五月發文量都蠻高的，預估可能是柯文哲發表了自己在等待時機的言論，所以這些意見領袖就必須傳遞這些消息。

內容文字雲

# 一號
# 先做斷句（以全形或半形驚歎號、問號、分號以及句號爲依據進行斷句）
devotion_sentences <- strsplit(kp_leader1$sentence,"[。！；？!?;]")

# 將每句句子，與所屬的文章連結配對起來，整理成一個dataframe
devotion_sentences <- data.frame(
  id = rep(kp_leader1$artUrl,sapply(devotion_sentences, length)), 
  sentence = unlist(devotion_sentences)) %>%
  filter(!str_detect(sentence, regex("^(\t|\n| )*$")))
devotion_sentences$sentence <- as.character(devotion_sentences$sentence)

# 使用斷詞引擎，放入要用的詞典和停用字
jieba_tokenizer = worker(user="dict/use_dict_3.txt", stop_word = "dict/stop_word_3.txt",write = "NOFILE")
chi_tokenizer <- function(t) {
  lapply(t, function(x) {
    if(nchar(x)>1){
      tokens <- segment(x, jieba_tokenizer)
      tokens <- tokens[nchar(tokens)>1]
      return(tokens)
    }
  })
}


# 進行斷詞，並計算各詞彙在各文章中出現的次數
devotion_words <- devotion_sentences %>%
  unnest_tokens(word, sentence, token=chi_tokenizer) %>%
  filter(!str_detect(word, regex("[0-9a-zA-Z]"))) %>%
  count(id, word, sort = TRUE)
# devotion_words %>%
#   group_by(word) %>% 
#   summarise(sum = n())%>%
#   filter(sum>3)  %>% 
#   arrange(desc(sum)) %>% wordcloud2(minSize = 3)

# 二號
# 先做斷句（以全形或半形驚歎號、問號、分號以及句號爲依據進行斷句）
devotion_sentences <- strsplit(kp_leader2$sentence,"[。！；？!?;]")

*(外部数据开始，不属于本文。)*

-- ==== Sys2Proof/Machine/Engines.lean ====
section
/-! DEFINITION. The engine registers (R162 to R164), the starts and controls of copy channels (R250, R251, R253), and the
sparse-index engine (R183 to R188). -/

namespace Sys2Proof.Machine

/-! ### Engine registers (R162 to R165, R183) -/

/-- A write of a stream register, SIXSRC or SIXCFG (R163): RZ bits are stored as zero. -/
def State.engWrite (s : State) (e : BitVec 8) (v : BitVec 128) : State :=
  let x := s.core
  let n := e.toNat
  if n < 0x40 then
    let m := streamMask (n % 4)
    let g := setField (vget 0#512 x.arch.g (n / 4)) (128 * (n % 4)) 128 (v &&& m).toNat
    (s.withCore { x with arch := { x.arch with g := vput x.arch.g (n / 4) g, snapOk := vput x.arch.snapOk (n / 4) false } }).engineRz
      (decide (v &&& ~~~m ≠ 0#128))
  else if n = 0x60 then s.withCore { x with arch := { x.arch with sixsrc := v } }
  else if n = 0x61 then
    (s.withCore { x with arch := { x.arch with sixcfg := v &&& sixMask } }).engineRz (decide (v &&& ~~~sixMask ≠ 0#128))
  else s

/-- An engine register as ENGRD reads it (R162). -/
def State.engRead (s : State) (e : BitVec 8) : BitVec 128 :=
  let x := s.core
  let n := e.toNat
  if n < 0x40 then BitVec.ofNat 128 (fld (vget 0#512 x.arch.g (n / 4)) (128 * (n % 4)) 128)
  else if n < 0x60 then (vget {} x.chans ((n - 0x40) / 4)).reg (n % 4)
  else if n = 0x60 then x.arch.sixsrc
  else if n = 0x61 then x.arch.sixcfg
  else if n = 0x62 then x.six.stat
  else (vget {} x.gl (n - 0x70)).reg s.time

/-- Two scalar registers as the 128 bits of an engine register. -/
def State.pair (s : State) (a b : BitVec 6) : BitVec 128 := s.core.arch.sreg b ++ s.core.arch.sreg a

/-- ENGWR (R163). -/
def execEngwr (p : BitVec 3) (e : BitVec 8) (a b : BitVec 6) (s : State) : Host.Outcome State Fault Refusal :=
  s.issue p [] fun s => pure (s.engWrite e (s.pair a b))

/-- ENGRD (R164). -/
def execEngrd (p : BitVec 3) (e : BitVec 8) (a b : BitVec 6) (s : State) : Host.Outcome State Fault Refusal :=
  s.issue p [] fun s => do
    let v := s.engRead e
    let t ← s.resultS false a 4 (v.setWidth 64)
    t.resultS false b 4 ((v >>> 64).setWidth 64)

/-! ### Channel control (R250, R253) -/

/-- What resumes a faulted transfer: its chunks not yet performed, its reservation, or its end. -/
def State.resumeXfer (s : State) (x : Nat) : State :=
  match s.xferAt x with
  | none => s
  | some t =>
    let s1 := s.setXfer x { t with faulted := false }
    s1.addDue (if ¬ t.started then [.ringReserve x] else if t.todo.isEmpty then [.recordComplete x] else t.todo.map fun lo => Action.chunkPerform x lo)

/-- ERRCLR: ERROR is cleared and the faulted records resume, or the record at HEAD is read again (R253). -/
def State.errClear (s : State) (u n : Nat) : State :=
  let c := s.chanAt u n
  if ¬ c.error then s
  else
    let s1 := (s.setChan u n { c with error := false, faulted := [] }).each State.resumeXfer c.faulted
    s1.addDue ((if c.walking then [.channelTakeRecord u n] else []) ++ (if c.pending.isSome then [.channelShadowStart u n] else []))

/-- RESUME: a parked channel reads the record at HEAD again (R250). -/
def State.unpark (s : State) (u n : Nat) : State :=
  let c := s.chanAt u n
  if c.parked then (s.setChan u n { c with parked := false, walking := true }).addDue [.channelTakeRecord u n] else s

/-- A write of CHnCTL (R250). -/
def State.chanControl (s : State) (n : BitVec 3) (v : BitVec 128) : State :=
  let u := s.core.self
  let s1 := if bitAt v 0 then s.errClear u n.toNat else s
  let s2 := if bitAt v 1 then s1.unpark u n.toNat else s1
  s2.engineRz (decide (fld v 2 126 ≠ 0))

/-- CH_ERRCLR: a write of CHnCTL (R253). -/
def execChErrclr (p n : BitVec 3) (a b : BitVec 6) (s : State) : Host.Outcome State Fault Refusal :=
  s.issue p [] fun s => pure (s.chanControl n (s.pair a b))

/-- CH_RESUME: a write of CHnCTL (R250). -/
def execChResume (p n : BitVec 3) (a b : BitVec 6) (s : State) : Host.Outcome State Fault Refusal :=
  s.issue p [] fun s => pure (s.chanControl n (s.pair a b))

/-- Whether a channel can begin a chain at once (R251). -/
def Chan.free (c : Chan) : Bool := !c.walking && c.owned.isEmpty && !c.error

/-- CPYGO (R251). -/
def execCpygo (p n : BitVec 3) (a b : BitVec 6) (s : State) : Host.Outcome State Fault Refusal :=
  s.issue p [] fun s => do
    let head := s.core.arch.sreg a
    let limit := (s.core.arch.sreg b).setWidth 32
    let u := s.core.self
    need s.core.hold.valid .weightNone
    aligned 64 [head]
    if (s.chanAt u n.toNat).pending.isSome then .error (.wait [.channelShadowStart u n.toNat])
    else do
      let (t, s1) ← s.splitHere
      let c := s1.chanAt u n.toNat
      let c1 := { c with toks := c.toks ++ [t] }
      pure (if c.free then (s1.setChan u n.toNat (c1.startChain head limit)).addDue [.channelTakeRecord u n.toNat]
        else s1.setChan u n.toNat { c1 with pending := some (head, limit) })

/-! ### The sparse-index engine (R183 to R188) -/

/-- MODE. -/
def SixOp.mode (o : SixOp) : Nat := fld o.cfg 0 2
/-- QUEUE. -/
def SixOp.queue (o : SixOp) : Nat := fld o.cfg 2 3
/-- RATE. -/
def SixOp.rate (o : SixOp) : Nat := fld o.cfg 5 3
/-- LEN. -/
def SixOp.len (o : SixOp) : Nat := fld o.src 64 64

/-- The offset of a position (R185). -/
def SixOp.offset (o : SixOp) (i : Nat) : BitVec 32 := BitVec.ofNat 32 (fld o.cfg 64 32 + i * fld o.cfg 96 32)

/-- The sparse-index engine of a unit. -/
def State.sixAt (s : State) (u : Nat) : Six := (s.engOf u).six

/-- The sparse-index engine of a unit replaced. -/
def State.setSix (s : State) (u : Nat) (x : Six) : State := s.modEng u fun e => { e with six := x }

/-- SIXGO (R184): SIXSRC takes the operands, and the operation waits in the shadow set. -/
def execSixgo (p : BitVec 3) (a b : BitVec 6) (s : State) : Host.Outcome State Fault Refusal :=
  s.issue p [] fun s => do
    let src := s.pair a b
    let cfg := s.core.arch.sixcfg
    let u := s.core.self
    need (s.core.hasQueue (BitVec.ofNat 3 (fld cfg 2 3))) .queueUndeclared
    if s.core.six.shadow.isSome then .error (.wait [.sixOpStart u])
    else
      let x := s.core
      pure ((s.withCore { x with arch := { x.arch with sixsrc := src }, six := { x.six with shadow := some (src, cfg) } }).addDue [.sixOpStart u])

/-- SIX_OP_START (R184, R187, R188): the waiting operation of a unit on its core begins once none runs; a refused MODE ends it in error. -/
def State.startSix (s : State) (u : Nat) : State :=
  let x := s.sixAt u
  match x.run, (if (s.runsOn u).isSome then x.shadow else none) with
  | none, some (src, cfg) =>
    let y : Six := { x with emitted := 0#32, consumed := 0#32, error := false, shadow := none }
    if 2 ≤ fld cfg 0 2 then
      (s.setSix u { y with error := true }).event .sixFormat 0 (((s.runsOn u).getD rangerId)) (some (s.unitPart u)) (BitVec.ofNat 64 (fld src 0 64))
    else
      (s.setSix u { y with run := some { src := src, cfg := cfg, pos := 0, bytePos := 0, runLeft := 0, lanes := [] } }).addDue [.sixPush u]
  | _, _ => s

/-- What reading on comes to: more to read, an entry's worth of offsets, the end of the metadata, or a fault. -/
inductive SixRead where
  | more (o : SixOp)
  | full (o : SixOp)
  | over (o : SixOp)
  | fault (o : SixOp) (k : Cause) (addr : Word)

/-- `n` bytes of metadata at a position: in the raw region, or in device memory (R183). -/
def State.sixBytes (s : State) (u c : Nat) (o : SixOp) (i n : Nat) : Except (Cause × Word) Nat :=
  let a := BitVec.ofNat 64 (fld o.src 0 64) + BitVec.ofNat 64 i
  if bitAt o.cfg 8 then .ok (ofBytes (s.padRead u a.toNat n))
  else
    match s.weakRead c (s.unitPart u) a n with
    | .error e => .error e
    | .ok pas => .ok (ofBytes (pas.map (cellAt s.mem)))

/-- Bitmap metadata read on, a bit at a time (R185). -/
def State.readBits (s : State) (u c : Nat) : Nat → SixOp → SixRead
  | 0, o => .more o
  | n + 1, o =>
    if 128 ≤ o.lanes.length then .full o
    else if o.len ≤ o.pos / 8 then .over o
    else
      match s.sixBytes u c o (o.pos / 8) 1 with
      | .error e => .fault o e.1 e.2
      | .ok b =>
        State.readBits s u c n
          { o with
            pos := o.pos + 1, bytePos := o.pos / 8 + 1,
            lanes := if b.testBit (o.pos % 8) then o.lanes ++ [o.offset o.pos] else o.lanes }

/-- Run-length metadata read on, a position or a record at a time (R185). -/
def State.readRuns (s : State) (u c : Nat) : Nat → SixOp → SixRead
  | 0, o => .more o
  | n + 1, o =>
    if 128 ≤ o.lanes.length then .full o
    else if 0 < o.runLeft then
      State.readRuns s u c n { o with pos := o.pos + 1, runLeft := o.runLeft - 1, lanes := o.lanes ++ [o.offset o.pos] }
    else if o.len < o.bytePos + 4 then .over o
    else
      match s.sixBytes u c o o.bytePos 4 with
      | .error e => .fault o e.1 e.2
      | .ok r => State.readRuns s u c n { o with pos := o.pos + bits r 0 16, runLeft := bits r 16 16, bytePos := o.bytePos + 4 }

/-- An entry of offsets: lane 0 upward, the rest zero, with the mask of its lanes (R186). -/
def sixEntry (ls : List (BitVec 32)) : QEntry :=
  { val := .vector (laneTab fun i => ls.getD i 0#32), mask := BitVec.ofNat 128 (2 ^ min 128 ls.length - 1), filled := true, kind := .six, id := 0,
    old := false, req := none }

/-- Whether the engine may push an entry of `n` offsets: its queue holds fewer than 16, the pushes in flight
counted, and its rate allows it (R186). -/
def Core.sixMay (x : Core) (o : SixOp) (n : Nat) : Bool :=
  decide ((x.queueAt (BitVec.ofNat 3 o.queue)).entries.length
      + (x.flights.filter fun f => decide (f.dest = .queue (BitVec.ofNat 3 o.queue))).length < 16)
    && decide ((n + 2 ^ o.rate - 1) / 2 ^ o.rate ≤ x.six.since)

/-- An entry pushed by the engine of the unit on core `c`. -/
def State.pushSix (s : State) (c : Nat) (o : SixOp) : State :=
  s.modCore c fun x =>
    { (x.pushEntry (BitVec.ofNat 3 o.queue) (sixEntry o.lanes)) with
      six := { x.six with emitted := x.six.emitted + BitVec.ofNat 32 o.lanes.length, since := 0 } }

/-- The end of an operation (R186, R188): metadata that is not whole records is an error; the next operation may start. -/
def State.endSix (s : State) (u c : Nat) (o : SixOp) : State :=
  let x := s.sixAt u
  let bad := decide (o.mode = 1) && decide (o.len % 4 ≠ 0)
  let s1 := (s.setSix u { x with run := none, error := bad }).addDue [.sixOpStart u]
  if bad then s1.event .sixFormat 0 c (some (s.unitPart u)) (BitVec.ofNat 64 (fld o.src 0 64)) else s1

/-- What reading metadata leaves of the core's leaves and of a region (R211, R361). -/
def State.noteSix (s : State) (u c : Nat) (o : SixOp) : State :=
  let a := BitVec.ofNat 64 (fld o.src 0 64 + o.bytePos)
  match (if bitAt o.cfg 8 then .error (.translation, a) else s.weakRead c (s.unitPart u) a 1) with
  | .ok pas => s.noteRead c (s.unitPart u) a pas
  | .error _ => s

/-- SIX_PUSH (R185 to R187): the engine of a unit on its core reads on, and pushes when an entry is full or the metadata ends. -/
def State.runSix (s : State) (u : Nat) : State :=
  match s.runsOn u with
  | none => s
  | some c =>
    match (s.sixAt u).run with
    | none => s
    | some o =>
      let s := s.noteSix u c o
      let keep (o : SixOp) : State := s.setSix u { (s.sixAt u) with run := some o, consumed := BitVec.ofNat 32 o.bytePos }
      match (if o.mode = 0 then s.readBits u c 1024 o else s.readRuns u c 1024 o) with
      | .more o => (keep o).addDue [.sixPush u]
      | .fault o k a => (keep o).addDue [.sixFault u k a]
      | .full o =>
        if (s.coreAt c).sixMay o 128 then (((keep { o with lanes := [] }).pushSix c o)).addDue [.sixPush u]
        else (keep o).addDue [.sixPush u]
      | .over o =>
        if (s.coreAt c).sixMay o o.lanes.length then ((keep o).pushSix c o).endSix u c o
        else (keep o).addDue [.sixPush u]

/-- SIX_OP_START (R184). -/
def execSixOpStart (s : State) : Host.Outcome State Fault Refusal :=
  match s.act with
  | some (.sixOpStart u) => .next (s.startSix u)
  | _ => .next s

/-- SIX_PUSH (R186). -/
def execSixPush (s : State) : Host.Outcome State Fault Refusal :=
  match s.act with
  | some (.sixPush u) => .next (s.runSix u)
  | _ => .next s

/-- SIX_FAULT (R188): the operation of a unit on its core (off it, the engine has stopped and meets the fault again, R187) ends in error with a weak trap record of the sparse-index engine. -/
def execSixFault (s : State) : Host.Outcome State Fault Refusal :=
  match s.act with
  | some (.sixFault u k a) =>
    let x := s.sixAt u
    if x.run.isNone ∨ (s.runsOn u).isNone then .next s
    else
      let t := (s.setSix u { x with run := none, error := true }).addDue [.sixOpStart u]
      .next (if k = .eccUncorrected then t.eccStop (s.holdOf u) (s.unitPart u) a.toNat
        else t.engineTrap u (s.unitPart u) { cause := k, addr := a, engine := 3, weak := true })
  | _ => .next s

end Sys2Proof.Machine
end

# 將每句句子，與所屬的文章連結配對起來，整理成一個dataframe
devotion_sentences <- data.frame(
  id = rep(kp_leader2$artUrl,sapply(devotion_sentences, length)), 
  sentence = unlist(devotion_sentences)) %>%
  filter(!str_detect(sentence, regex("^(\t|\n| )*$")))
devotion_sentences$sentence <- as.character(devotion_sentences$sentence)

# 使用斷詞引擎，放入要用的詞典和停用字
jieba_tokenizer = worker(user="dict/use_dict_3.txt", stop_word = "dict/stop_word_3.txt",write = "NOFILE")
chi_tokenizer <- function(t) {
  lapply(t, function(x) {
    if(nchar(x)>1){
      tokens <- segment(x, jieba_tokenizer)
      tokens <- tokens[nchar(tokens)>1]
      return(tokens)
    }
  })
}


# 進行斷詞，並計算各詞彙在各文章中出現的次數
devotion_words <- devotion_sentences %>%
  unnest_tokens(word, sentence, token=chi_tokenizer) %>%
  filter(!str_detect(word, regex("[0-9a-zA-Z]"))) %>%
  count(id, word, sort = TRUE)
# devotion_words %>%
#   group_by(word) %>% 
#   summarise(sum = n())%>%
#   filter(sum>3)  %>% 
#   arrange(desc(sum)) %>% wordcloud2(minSize = 3)


# 三號
# 先做斷句（以全形或半形驚歎號、問號、分號以及句號爲依據進行斷句）
devotion_sentences <- strsplit(kp_leader3$sentence,"[。！；？!?;]")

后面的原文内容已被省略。